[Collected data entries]
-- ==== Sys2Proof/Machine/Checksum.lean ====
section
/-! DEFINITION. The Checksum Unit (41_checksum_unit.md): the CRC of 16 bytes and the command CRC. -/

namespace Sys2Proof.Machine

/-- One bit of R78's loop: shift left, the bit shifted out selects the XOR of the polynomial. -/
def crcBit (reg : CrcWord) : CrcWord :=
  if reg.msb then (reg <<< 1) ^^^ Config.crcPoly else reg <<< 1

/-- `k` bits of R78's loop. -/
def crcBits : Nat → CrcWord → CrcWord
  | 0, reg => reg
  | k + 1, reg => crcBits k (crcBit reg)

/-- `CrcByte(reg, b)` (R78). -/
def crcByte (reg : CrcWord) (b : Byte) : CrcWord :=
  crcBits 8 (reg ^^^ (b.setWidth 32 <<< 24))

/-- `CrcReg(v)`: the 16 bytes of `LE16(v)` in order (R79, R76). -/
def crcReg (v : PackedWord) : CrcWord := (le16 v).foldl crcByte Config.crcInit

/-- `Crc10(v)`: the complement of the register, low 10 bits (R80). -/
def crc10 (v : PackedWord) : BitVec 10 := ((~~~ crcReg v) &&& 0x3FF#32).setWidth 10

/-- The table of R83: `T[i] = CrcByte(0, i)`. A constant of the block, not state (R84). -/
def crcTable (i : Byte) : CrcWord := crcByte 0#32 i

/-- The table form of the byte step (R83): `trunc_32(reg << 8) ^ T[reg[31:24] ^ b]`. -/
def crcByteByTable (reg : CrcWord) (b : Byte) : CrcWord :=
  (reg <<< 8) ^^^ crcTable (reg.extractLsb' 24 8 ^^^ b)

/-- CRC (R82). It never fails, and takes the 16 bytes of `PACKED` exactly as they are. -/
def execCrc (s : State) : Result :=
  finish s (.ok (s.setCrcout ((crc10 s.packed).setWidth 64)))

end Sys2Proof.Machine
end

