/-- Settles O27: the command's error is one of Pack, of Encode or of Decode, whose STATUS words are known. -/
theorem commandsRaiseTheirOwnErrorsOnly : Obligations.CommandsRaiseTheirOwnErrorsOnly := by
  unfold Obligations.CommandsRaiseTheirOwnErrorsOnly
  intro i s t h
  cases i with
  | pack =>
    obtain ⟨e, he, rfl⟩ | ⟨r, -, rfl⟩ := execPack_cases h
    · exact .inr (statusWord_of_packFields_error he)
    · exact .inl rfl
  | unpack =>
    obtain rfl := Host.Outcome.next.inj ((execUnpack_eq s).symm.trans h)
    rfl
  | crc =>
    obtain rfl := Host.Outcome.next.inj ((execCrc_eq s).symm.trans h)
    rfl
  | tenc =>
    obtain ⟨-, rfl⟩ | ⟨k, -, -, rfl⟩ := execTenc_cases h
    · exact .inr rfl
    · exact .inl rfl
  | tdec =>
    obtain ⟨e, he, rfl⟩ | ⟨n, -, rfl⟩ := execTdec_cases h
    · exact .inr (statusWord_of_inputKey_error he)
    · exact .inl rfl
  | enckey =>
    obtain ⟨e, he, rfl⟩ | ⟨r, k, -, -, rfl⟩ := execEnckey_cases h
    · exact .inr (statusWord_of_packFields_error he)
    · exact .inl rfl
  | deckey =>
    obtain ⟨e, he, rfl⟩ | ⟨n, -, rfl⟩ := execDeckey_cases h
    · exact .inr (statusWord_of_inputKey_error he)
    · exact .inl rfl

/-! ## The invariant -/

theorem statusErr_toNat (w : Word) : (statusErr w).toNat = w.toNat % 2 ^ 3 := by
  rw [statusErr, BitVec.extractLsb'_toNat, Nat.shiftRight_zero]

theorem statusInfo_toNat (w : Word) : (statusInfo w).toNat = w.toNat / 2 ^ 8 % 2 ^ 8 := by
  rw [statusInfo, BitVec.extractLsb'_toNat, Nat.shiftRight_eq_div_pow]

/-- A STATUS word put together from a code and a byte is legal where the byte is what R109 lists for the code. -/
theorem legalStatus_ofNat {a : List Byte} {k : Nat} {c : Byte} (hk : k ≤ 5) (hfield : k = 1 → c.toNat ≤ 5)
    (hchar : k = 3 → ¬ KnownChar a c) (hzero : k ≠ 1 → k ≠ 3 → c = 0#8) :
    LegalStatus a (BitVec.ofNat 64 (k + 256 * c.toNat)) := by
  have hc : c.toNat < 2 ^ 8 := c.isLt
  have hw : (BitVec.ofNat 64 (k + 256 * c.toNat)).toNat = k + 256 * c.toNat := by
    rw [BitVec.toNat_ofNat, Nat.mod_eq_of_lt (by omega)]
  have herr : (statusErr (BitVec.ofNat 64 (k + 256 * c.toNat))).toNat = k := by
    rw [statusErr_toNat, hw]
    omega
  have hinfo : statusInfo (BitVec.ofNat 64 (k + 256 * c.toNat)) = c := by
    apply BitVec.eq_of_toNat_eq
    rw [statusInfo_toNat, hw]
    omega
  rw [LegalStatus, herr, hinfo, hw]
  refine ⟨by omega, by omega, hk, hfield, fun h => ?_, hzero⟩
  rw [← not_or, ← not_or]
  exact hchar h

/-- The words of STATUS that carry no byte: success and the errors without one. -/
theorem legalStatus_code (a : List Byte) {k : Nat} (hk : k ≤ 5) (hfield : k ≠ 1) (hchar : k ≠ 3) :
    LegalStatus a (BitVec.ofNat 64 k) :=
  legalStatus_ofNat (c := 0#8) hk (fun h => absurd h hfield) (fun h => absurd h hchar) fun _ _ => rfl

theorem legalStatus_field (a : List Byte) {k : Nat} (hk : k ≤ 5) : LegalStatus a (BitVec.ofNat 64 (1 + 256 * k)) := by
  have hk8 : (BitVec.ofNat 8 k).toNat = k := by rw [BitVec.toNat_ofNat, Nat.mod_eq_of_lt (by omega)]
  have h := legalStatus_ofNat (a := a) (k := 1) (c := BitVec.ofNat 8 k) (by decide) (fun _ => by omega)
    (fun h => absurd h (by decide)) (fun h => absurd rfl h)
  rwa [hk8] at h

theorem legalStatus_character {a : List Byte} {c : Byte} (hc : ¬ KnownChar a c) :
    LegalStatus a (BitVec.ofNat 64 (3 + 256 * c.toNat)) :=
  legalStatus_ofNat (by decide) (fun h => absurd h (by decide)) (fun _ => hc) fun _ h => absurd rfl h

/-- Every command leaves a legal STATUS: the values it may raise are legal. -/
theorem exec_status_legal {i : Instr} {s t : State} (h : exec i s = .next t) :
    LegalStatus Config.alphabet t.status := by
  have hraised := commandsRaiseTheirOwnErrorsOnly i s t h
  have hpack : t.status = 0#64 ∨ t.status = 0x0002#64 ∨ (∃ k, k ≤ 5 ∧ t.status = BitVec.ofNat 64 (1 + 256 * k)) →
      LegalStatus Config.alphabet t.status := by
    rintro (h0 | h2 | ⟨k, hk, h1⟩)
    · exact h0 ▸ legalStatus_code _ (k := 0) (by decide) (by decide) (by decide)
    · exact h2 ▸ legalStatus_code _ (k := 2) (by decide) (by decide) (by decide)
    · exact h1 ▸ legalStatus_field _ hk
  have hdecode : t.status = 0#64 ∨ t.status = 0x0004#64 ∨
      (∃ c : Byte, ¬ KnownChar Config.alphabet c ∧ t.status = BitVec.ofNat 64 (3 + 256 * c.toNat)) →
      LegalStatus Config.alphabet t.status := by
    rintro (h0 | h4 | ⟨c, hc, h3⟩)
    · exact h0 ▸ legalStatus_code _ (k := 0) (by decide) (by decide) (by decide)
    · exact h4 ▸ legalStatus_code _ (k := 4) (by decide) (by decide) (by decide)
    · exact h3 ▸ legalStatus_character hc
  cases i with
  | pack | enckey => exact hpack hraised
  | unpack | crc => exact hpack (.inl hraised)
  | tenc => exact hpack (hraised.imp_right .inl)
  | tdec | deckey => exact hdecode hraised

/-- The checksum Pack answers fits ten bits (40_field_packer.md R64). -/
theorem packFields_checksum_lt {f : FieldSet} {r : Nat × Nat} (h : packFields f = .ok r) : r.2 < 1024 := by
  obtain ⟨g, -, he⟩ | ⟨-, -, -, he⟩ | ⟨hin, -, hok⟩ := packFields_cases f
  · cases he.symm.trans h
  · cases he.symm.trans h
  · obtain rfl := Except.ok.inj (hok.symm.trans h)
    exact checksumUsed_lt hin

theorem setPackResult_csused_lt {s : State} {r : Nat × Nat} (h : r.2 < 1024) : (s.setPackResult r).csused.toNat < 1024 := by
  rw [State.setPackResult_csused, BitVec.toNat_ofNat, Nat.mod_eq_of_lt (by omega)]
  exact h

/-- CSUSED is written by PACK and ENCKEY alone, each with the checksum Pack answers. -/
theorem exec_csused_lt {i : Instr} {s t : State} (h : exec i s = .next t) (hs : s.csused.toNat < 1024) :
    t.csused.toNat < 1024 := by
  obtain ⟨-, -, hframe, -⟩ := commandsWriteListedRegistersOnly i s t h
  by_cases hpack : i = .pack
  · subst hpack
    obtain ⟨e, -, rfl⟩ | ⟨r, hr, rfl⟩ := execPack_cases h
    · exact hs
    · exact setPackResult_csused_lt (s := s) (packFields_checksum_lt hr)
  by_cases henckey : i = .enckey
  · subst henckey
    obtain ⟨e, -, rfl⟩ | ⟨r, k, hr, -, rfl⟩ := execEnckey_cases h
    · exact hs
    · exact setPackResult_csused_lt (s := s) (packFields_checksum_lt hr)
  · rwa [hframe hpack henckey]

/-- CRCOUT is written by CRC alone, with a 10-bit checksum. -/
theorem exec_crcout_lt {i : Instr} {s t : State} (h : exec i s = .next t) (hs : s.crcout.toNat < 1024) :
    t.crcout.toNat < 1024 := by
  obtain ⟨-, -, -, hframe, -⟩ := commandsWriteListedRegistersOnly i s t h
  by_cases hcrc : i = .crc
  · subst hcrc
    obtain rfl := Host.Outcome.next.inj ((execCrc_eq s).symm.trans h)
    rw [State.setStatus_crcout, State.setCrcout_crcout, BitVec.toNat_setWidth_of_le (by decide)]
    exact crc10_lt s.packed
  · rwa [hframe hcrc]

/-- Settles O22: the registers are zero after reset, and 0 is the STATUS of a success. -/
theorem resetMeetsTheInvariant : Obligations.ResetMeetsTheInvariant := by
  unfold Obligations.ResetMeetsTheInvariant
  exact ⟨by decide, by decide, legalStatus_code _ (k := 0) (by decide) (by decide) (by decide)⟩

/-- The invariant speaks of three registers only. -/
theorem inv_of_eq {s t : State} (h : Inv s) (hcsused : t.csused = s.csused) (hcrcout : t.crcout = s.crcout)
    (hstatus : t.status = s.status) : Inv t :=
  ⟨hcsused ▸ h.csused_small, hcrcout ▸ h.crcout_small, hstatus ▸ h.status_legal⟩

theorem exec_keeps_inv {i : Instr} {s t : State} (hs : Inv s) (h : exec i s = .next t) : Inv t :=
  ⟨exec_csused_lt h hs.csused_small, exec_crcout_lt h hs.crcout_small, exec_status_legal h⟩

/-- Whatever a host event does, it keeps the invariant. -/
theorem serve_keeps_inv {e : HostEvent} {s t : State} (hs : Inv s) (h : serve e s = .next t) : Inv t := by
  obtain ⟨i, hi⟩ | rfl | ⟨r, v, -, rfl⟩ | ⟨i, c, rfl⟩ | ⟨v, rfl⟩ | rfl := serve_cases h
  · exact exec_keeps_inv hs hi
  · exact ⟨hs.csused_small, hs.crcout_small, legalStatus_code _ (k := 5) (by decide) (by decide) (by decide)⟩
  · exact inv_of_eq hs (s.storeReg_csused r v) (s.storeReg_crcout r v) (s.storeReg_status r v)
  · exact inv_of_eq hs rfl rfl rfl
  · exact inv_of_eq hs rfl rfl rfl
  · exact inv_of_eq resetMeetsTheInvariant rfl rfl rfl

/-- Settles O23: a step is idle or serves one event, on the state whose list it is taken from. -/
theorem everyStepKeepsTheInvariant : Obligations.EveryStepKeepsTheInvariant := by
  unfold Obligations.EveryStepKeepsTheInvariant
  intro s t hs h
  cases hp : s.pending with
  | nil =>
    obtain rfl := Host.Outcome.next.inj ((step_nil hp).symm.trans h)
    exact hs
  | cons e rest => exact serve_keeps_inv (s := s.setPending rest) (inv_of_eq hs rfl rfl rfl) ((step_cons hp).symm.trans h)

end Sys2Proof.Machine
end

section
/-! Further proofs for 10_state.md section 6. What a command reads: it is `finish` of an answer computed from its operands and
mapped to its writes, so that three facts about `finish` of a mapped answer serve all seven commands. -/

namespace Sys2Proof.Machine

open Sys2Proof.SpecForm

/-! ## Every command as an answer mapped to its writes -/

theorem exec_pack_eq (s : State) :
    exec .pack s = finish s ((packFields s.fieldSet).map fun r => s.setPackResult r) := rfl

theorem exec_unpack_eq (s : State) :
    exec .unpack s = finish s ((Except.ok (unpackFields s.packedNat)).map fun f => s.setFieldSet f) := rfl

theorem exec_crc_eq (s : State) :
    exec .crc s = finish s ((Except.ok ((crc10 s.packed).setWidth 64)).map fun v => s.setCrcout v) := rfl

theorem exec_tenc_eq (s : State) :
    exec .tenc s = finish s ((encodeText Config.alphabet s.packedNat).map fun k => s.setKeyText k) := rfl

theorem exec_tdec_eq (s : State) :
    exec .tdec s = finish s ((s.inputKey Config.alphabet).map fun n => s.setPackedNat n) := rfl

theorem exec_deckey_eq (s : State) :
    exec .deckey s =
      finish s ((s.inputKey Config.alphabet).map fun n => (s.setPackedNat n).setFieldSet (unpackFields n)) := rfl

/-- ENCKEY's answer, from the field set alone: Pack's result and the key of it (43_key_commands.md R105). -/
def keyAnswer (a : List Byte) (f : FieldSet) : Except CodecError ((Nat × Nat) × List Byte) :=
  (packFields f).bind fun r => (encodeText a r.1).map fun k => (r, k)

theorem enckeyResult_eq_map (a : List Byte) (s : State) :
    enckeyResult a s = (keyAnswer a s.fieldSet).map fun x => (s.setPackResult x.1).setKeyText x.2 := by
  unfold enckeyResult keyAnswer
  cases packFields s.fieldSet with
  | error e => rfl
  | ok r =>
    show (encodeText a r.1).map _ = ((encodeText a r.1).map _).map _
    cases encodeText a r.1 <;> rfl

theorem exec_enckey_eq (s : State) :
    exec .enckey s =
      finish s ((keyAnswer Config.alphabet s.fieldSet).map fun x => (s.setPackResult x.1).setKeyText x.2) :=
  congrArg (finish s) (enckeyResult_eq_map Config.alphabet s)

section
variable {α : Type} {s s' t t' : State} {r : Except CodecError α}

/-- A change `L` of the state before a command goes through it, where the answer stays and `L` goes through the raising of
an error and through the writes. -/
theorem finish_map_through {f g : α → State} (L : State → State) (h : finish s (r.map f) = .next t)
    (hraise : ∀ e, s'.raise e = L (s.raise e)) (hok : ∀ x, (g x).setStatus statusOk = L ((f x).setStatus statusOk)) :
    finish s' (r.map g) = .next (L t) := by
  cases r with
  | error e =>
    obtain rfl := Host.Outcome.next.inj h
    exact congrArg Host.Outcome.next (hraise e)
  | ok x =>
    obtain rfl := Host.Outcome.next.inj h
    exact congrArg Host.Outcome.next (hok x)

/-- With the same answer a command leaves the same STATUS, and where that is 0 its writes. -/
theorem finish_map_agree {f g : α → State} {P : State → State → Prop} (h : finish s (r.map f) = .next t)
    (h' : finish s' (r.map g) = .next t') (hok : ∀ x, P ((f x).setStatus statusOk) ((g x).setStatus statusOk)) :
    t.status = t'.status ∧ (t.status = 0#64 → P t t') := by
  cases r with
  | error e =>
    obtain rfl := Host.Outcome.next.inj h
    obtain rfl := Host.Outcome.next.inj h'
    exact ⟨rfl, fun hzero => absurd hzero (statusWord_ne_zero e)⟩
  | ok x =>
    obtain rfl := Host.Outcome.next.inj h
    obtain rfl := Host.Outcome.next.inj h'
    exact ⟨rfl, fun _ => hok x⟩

■ **Problem details**: Whenever a line above includes the string "CodecError", copy it.

■ **Completed exercise**:
def keyAnswer (a : List Byte) (f : FieldSet) : Except CodecError ((Nat × Nat) × List Byte) :=
variable {α : Type} {s s' t t' : State} {r : Except CodecError α}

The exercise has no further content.